Stored data entries:
——

-- ==== Sys2Proof/Certificates/Slice0/Obligations.lean ====
section
/-! DEFINITION. The statements for the provers. -/

open Sys2Proof Sys2Proof.Machine

/-! ## Steps, start and reset -/

/-- A step with a command waiting runs that command's meaning on the state with the queue's rest. -/
def Obligations.StepRunsFront : Prop :=
  ∀ (c : Instr) (rest : List Instr) (s : State), s.pending = c :: rest → step s = exec c (s.withPending rest)

/-- With no command waiting a part that runs does one of the events that are due, and a part held in reset starts when
its input is above 9,000 mV and otherwise stands still: the model's choice (log 2, log 3, log 5). The events due are,
each exactly while its condition holds, those of the timeline's windows and latches, of the timers, of the superframe and
its slots, of the inputs sampled and of the intake; they rest on these choices: a latch comes before its scan (log 18),
a slot begins in the tick that contains its instant (log 23), tick 0 is a multiple of 100 and of 1,000 (log 54), an audio
boundary comes in the tick with fewer than 48 oscillator cycles left to it (log 15), the inputs that the part samples by
itself, and the input voltage at which it starts, are the levels that the last commands left at the pins (log 8), and a
level at the codec fault input that differs from the CODEC cause is an edge still to come (log 20) (R3, R4, R33, R132, R152, R162).
With no event due one device tick passes: the tick counter, the frame counter in RUN, and each timer that runs, move by
one, the marks of what has been done at the tick are cleared, and nothing else changes but the audio frame's remaining
oscillator cycles (R1, R25, R44, R68, R138, R144). -/
def Obligations.IdleRunsDueEventOrTick : Prop :=
  (∀ (s : State) (i : Instr), i ∈ dueEvents s ↔
    let c := s.tl.counter
    let live : Prop := s.tl.running = true
    let opens (w : Window) (p : WindowPhase) : Prop := live ∧ w.on = true ∧ p = .before ∧ w.start ≤ c
    let closes (w : Window) (p : WindowPhase) : Prop := live ∧ p = .opened ∧ w.stop ≤ c
    let each (n : Nat) (done : Bool) : Prop := s.now.toNat % n = 0 ∧ done = false
    match i with
    | .frameStart => live ∧ (s.tl.active.period : Int) + s.tl.adj ≤ c ∧ (∀ e, s.tl.strobe.get e ≠ .opened) ∧
        ∀ k, s.tl.expose.get k ≠ .opened
    | .latch e => live ∧ s.tl.latched.get e = false ∧ (s.tl.windows.scan.get e).on = true ∧
        ∃ lead, s.tl.leads.get e = some lead ∧ (s.tl.windows.scan.get e).start - lead ≤ c
    | .scanWindowOpen e => live ∧ (s.tl.windows.scan.get e).on = true ∧ s.tl.scanOpened.get e = false ∧
        s.tl.latched.get e = true ∧ (s.tl.windows.scan.get e).start ≤ c
    | .scanRow e => live ∧ ∃ k, (s.disp.eyes.get e).scan = some k ∧ k < s.disp.config.rows ∧
        (let w := s.tl.windows.scan.get e
         w.start + k * (w.stop - w.start) / s.disp.config.rows ≤ c)
    | .strobeWindowOpen e => opens (s.tl.windows.strobe.get e) (s.tl.strobe.get e)
    | .strobeWindowClose e => closes (s.tl.windows.strobe.get e) (s.tl.strobe.get e)
    | .wakeTimerExpiry e => (s.disp.eyes.get e).panel = .waking ∧ (s.disp.eyes.get e).wake = 0
    | .exposureWindowOpen k => opens (s.tl.windows.expose.get k) (s.tl.expose.get k)
    | .exposureWindowClose k => closes (s.tl.windows.expose.get k) (s.tl.expose.get k)
    | .exposureDeadline k => (s.motion.cams.get k).state = .closing ∧
        ∃ x, (s.motion.cams.get k).context = some x ∧ 0 ≤ tickDiff s.now x.deadline
    | .startTimerExpiry => s.motion.port = .starting ∧ s.motion.start = 0
    | .imuReadTimeout => s.motion.port = .running ∧ ∃ r, s.motion.read = some r ∧ 100 ≤ tickDiff s.now r.began
    | .silenceTimerExpiry => s.link.state = .up ∧ 200 ≤ s.link.silence
    | .holdTimerExpiry => s.link.state = .hold ∧ 20000 ≤ s.link.hold
    | .superframeStart => each 250 s.clock.superframeDone
    | .upstreamSlot => s.link.nextSlot < 16 ∧
        ((s.link.nextSlot * 125 / 8 : Nat) : Int) ≤ tickDiff s.now s.link.superframeTick
    | .proximitySample active => active = s.pins.proximity ∧ each 1000 s.clock.proximityDone
    | .gainStep => each 1000 s.clock.gainDone
    | .inputMonitorSample mv ma => mv = s.pins.mv ∧ ma = s.pins.ma ∧ each 100 s.clock.monitorDone
    | .audioFrameBoundary slots => slots = s.pins.capture ∧ s.audio.cycles < 48
    | .codecFaultAssert => s.pins.codecFault = true ∧ s.audio.mute.codec = false
    | .codecFaultDeassert => s.pins.codecFault = false ∧ s.audio.mute.codec = true
    | .sleepTimerExpiry => s.power.asleep = false ∧ 1 ≤ s.power.timeout ∧
        ∃ n, s.power.sleepTimer = some n ∧ s.power.timeout * 1000000 ≤ n
    | .holdoverCoarse => s.time.sync = .locked ∧ 10000000 ≤ tickDiff s.now s.time.dLast
    | .holdoverUnsynced => s.time.sync = .coarse ∧ 60000000 ≤ tickDiff s.now s.time.dLast
    | _ => i = takeCommand s ∧ s.req.intake ≠ [] ∧
        s.req.replies.length + (s.req.table.map fun e => if e.dups = 0 then 1 else 2).sum < 32) ∧
  ∀ s : State, s.pending = [] →
    (s.powered = true → dueEvents s ≠ [] →
      ∃ i ∈ dueEvents s, step s = exec i s ∨ step s = exec i (s.mapFree (· + 1))) ∧
    (s.powered = false → 9000 < s.pins.mv → step s = exec (.startUp s.pins.mv) s) ∧
    (s.powered = false → s.pins.mv ≤ 9000 → step s = .next s) ∧
    (s.powered = true → dueEvents s = [] →
      ∃ t, step s = .next t ∧
        t.clock = ⟨s.clock.tick + 1, s.clock.wrapped || s.clock.tick == 281474976710655, false, false, false, false,
          false⟩ ∧
        t.tl = { s.tl with counter := if s.tl.running then s.tl.counter + 1 else s.tl.counter } ∧
        t.link = { s.link with
          silence := if s.link.state = .up then s.link.silence + 1 else s.link.silence
          hold := if s.link.state = .hold then s.link.hold + 1 else s.link.hold } ∧
        (∀ e, t.disp.eyes.get e = { s.disp.eyes.get e with
          wake := if (s.disp.eyes.get e).panel = .waking then (s.disp.eyes.get e).wake - 1
            else (s.disp.eyes.get e).wake }) ∧
        t.disp = { s.disp with eyes := t.disp.eyes } ∧
        t.motion = { s.motion with start := if s.motion.port = .starting then s.motion.start - 1 else s.motion.start } ∧
        t.power = { s.power with sleepTimer := s.power.sleepTimer.map (· + 1) } ∧
        t.audio = { s.audio with cycles := s.audio.cycles - 48 } ∧
        t = { s with
          clock := t.clock, tl := t.tl, link := t.link, disp := t.disp, motion := t.motion, power := t.power
          audio := t.audio })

——

### TASK GOAL
Scan the records above. Return every line with "live" in it.

### OUTPUT FOR THIS EXERCISE
    let live : Prop := s.tl.running = true
    let opens (w : Window) (p : WindowPhase) : Prop := live ∧ w.on = true ∧ p = .before ∧ w.start ≤ c
    let closes (w : Window) (p : WindowPhase) : Prop := live ∧ p = .opened ∧ w.stop ≤ c
    | .frameStart => live ∧ (s.tl.active.period : Int) + s.tl.adj ≤ c ∧ (∀ e, s.tl.strobe.get e ≠ .opened) ∧
    | .latch e => live ∧ s.tl.latched.get e = false ∧ (s.tl.windows.scan.get e).on = true ∧
    | .scanWindowOpen e => live ∧ (s.tl.windows.scan.get e).on = true ∧ s.tl.scanOpened.get e = false ∧
    | .scanRow e => live ∧ ∃ k, (s.disp.eyes.get e).scan = some k ∧ k < s.disp.config.rows ∧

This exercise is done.